Extracted data entries
-- ==== Sys2Proof/Machine/Keypad.lean ====
section
/-! DEFINITION. Keypad instructions (spec 45_keypad.md). -/

namespace Sys2Proof.Machine

/-- EX9E: skip if the key whose code is the whole of Vx is pressed; one query (R140, R142). -/
def execSkp (x : Reg) (s : State) : Host.Outcome State Fault Refusal :=
  .next ((s.emit [.keyPoll (s.readReg x)]).skipIf (s.inputs.keyPressed (s.readReg x)))

/-- EXA1: skip if the key whose code is the whole of Vx is not pressed; one query (R141, R142). -/
def execSknp (x : Reg) (s : State) : Host.Outcome State Fault Refusal :=
  .next ((s.emit [.keyPoll (s.readReg x)]).skipIf (!s.inputs.keyPressed (s.readReg x)))

/-- FX0A: the lowest pressed key to Vx and `pc <- pc0 + 2`; with no key pressed nothing changes, PC neither
(R143). -/
def execLdVxK (x : Reg) (s : State) : Host.Outcome State Fault Refusal :=
  .next (match s.inputs.lowestKey with
    | some k => ((s.writeReg x (BitVec.ofNat 8 k)).emit (pollEvents (k + 1))).fallThrough
    | none => s.emit (pollEvents 16))

end Sys2Proof.Machine
end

#### [Assignment]
Retrieve each line from the records above where the word "pollEvents" occurs.

#### [Exercise solution]
    | some k => ((s.writeReg x (BitVec.ofNat 8 k)).emit (pollEvents (k + 1))).fallThrough
    | none => s.emit (pollEvents 16))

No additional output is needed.